[[ Task material open ]]
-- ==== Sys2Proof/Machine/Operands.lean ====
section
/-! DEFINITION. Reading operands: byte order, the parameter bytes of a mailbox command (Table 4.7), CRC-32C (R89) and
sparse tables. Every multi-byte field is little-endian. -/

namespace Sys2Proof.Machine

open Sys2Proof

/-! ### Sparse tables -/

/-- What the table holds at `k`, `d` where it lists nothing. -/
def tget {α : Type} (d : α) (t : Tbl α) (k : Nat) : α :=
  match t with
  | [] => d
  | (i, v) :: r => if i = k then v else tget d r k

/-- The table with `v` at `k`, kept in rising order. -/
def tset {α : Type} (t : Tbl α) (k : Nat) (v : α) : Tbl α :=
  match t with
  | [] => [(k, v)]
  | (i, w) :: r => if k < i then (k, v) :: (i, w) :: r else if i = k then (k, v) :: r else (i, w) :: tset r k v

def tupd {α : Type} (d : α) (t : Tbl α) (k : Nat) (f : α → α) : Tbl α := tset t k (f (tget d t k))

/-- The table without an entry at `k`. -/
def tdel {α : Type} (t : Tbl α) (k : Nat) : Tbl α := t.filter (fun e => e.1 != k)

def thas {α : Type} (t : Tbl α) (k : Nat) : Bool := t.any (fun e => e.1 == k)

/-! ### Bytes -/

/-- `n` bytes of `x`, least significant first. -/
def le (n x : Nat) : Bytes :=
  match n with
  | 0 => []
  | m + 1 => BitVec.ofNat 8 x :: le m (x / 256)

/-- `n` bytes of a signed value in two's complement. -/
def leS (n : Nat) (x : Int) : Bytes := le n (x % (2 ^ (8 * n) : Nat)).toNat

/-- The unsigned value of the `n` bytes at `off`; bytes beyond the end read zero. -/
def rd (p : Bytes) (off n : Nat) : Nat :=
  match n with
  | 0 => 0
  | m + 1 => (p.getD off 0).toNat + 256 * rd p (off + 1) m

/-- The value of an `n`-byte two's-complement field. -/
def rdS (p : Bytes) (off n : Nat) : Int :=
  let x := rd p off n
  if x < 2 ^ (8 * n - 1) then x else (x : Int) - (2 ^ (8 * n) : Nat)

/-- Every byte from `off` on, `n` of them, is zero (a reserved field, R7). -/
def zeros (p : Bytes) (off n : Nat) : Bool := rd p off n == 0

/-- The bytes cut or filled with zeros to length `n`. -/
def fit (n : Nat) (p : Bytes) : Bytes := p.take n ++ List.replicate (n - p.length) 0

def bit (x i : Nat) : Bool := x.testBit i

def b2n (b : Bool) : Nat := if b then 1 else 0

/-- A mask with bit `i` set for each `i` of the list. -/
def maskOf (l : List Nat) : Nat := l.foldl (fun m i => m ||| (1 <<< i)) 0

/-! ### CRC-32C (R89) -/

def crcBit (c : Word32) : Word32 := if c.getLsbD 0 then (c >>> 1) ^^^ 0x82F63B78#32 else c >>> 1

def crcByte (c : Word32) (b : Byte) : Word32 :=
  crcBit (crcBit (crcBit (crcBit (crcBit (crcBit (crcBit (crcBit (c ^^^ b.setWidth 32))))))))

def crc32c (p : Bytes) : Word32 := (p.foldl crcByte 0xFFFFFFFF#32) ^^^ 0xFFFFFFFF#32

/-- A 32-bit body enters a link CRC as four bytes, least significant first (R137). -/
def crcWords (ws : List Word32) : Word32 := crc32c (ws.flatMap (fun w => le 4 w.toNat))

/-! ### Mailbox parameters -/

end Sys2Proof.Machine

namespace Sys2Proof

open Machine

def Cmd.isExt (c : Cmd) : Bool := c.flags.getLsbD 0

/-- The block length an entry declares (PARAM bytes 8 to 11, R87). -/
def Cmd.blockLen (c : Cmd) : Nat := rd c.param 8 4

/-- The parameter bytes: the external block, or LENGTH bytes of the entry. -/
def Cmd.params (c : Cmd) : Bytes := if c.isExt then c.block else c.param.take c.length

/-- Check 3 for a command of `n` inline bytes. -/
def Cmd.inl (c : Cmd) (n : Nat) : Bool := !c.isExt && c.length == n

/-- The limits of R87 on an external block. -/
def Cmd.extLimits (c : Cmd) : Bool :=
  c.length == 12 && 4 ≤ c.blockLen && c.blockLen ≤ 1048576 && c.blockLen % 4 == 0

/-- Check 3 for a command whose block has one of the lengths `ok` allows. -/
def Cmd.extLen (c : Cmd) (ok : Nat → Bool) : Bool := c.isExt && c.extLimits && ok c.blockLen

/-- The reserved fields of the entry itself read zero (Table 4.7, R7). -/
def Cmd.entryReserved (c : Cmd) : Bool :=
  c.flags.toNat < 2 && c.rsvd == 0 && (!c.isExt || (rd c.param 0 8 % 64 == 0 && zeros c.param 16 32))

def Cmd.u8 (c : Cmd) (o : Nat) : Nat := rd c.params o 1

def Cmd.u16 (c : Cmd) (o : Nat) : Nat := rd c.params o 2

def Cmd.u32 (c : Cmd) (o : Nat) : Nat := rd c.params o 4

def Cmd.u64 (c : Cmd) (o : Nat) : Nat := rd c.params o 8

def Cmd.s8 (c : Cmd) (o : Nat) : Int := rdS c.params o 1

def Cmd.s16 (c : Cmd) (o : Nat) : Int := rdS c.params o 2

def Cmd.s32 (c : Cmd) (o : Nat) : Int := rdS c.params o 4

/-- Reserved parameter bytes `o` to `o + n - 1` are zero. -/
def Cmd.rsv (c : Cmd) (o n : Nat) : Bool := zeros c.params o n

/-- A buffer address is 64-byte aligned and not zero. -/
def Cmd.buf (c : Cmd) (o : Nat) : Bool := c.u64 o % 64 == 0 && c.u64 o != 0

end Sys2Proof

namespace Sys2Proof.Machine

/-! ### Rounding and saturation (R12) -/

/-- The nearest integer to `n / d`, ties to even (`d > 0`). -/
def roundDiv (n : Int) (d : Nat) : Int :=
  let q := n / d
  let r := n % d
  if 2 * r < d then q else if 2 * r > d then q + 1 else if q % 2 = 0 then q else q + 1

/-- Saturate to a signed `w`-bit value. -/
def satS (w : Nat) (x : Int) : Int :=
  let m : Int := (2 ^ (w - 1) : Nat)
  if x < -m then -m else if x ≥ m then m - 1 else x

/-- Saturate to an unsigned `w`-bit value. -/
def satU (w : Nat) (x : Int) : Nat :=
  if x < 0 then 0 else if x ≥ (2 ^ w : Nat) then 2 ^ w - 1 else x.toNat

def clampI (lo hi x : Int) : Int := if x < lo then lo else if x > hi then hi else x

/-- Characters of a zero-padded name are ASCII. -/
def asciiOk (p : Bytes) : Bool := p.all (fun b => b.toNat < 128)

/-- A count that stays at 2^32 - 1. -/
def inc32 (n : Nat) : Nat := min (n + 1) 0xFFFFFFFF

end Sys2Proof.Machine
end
[[ Task material closed ]]
== What is required ==
Up to and including the line that contains "The table without", output the records above exactly, beginning with their first line.

== Task answer ==
-- ==== Sys2Proof/Machine/Operands.lean ====
section
/-! DEFINITION. Reading operands: byte order, the parameter bytes of a mailbox command (Table 4.7), CRC-32C (R89) and
sparse tables. Every multi-byte field is little-endian. -/

namespace Sys2Proof.Machine

open Sys2Proof

/-! ### Sparse tables -/

/-- What the table holds at `k`, `d` where it lists nothing. -/
def tget {α : Type} (d : α) (t : Tbl α) (k : Nat) : α :=
  match t with
  | [] => d
  | (i, v) :: r => if i = k then v else tget d r k

/-- The table with `v` at `k`, kept in rising order. -/
def tset {α : Type} (t : Tbl α) (k : Nat) (v : α) : Tbl α :=
  match t with
  | [] => [(k, v)]
  | (i, w) :: r => if k < i then (k, v) :: (i, w) :: r else if i = k then (k, v) :: r else (i, w) :: tset r k v

def tupd {α : Type} (d : α) (t : Tbl α) (k : Nat) (f : α → α) : Tbl α := tset t k (f (tget d t k))

/-- The table without an entry at `k`. -/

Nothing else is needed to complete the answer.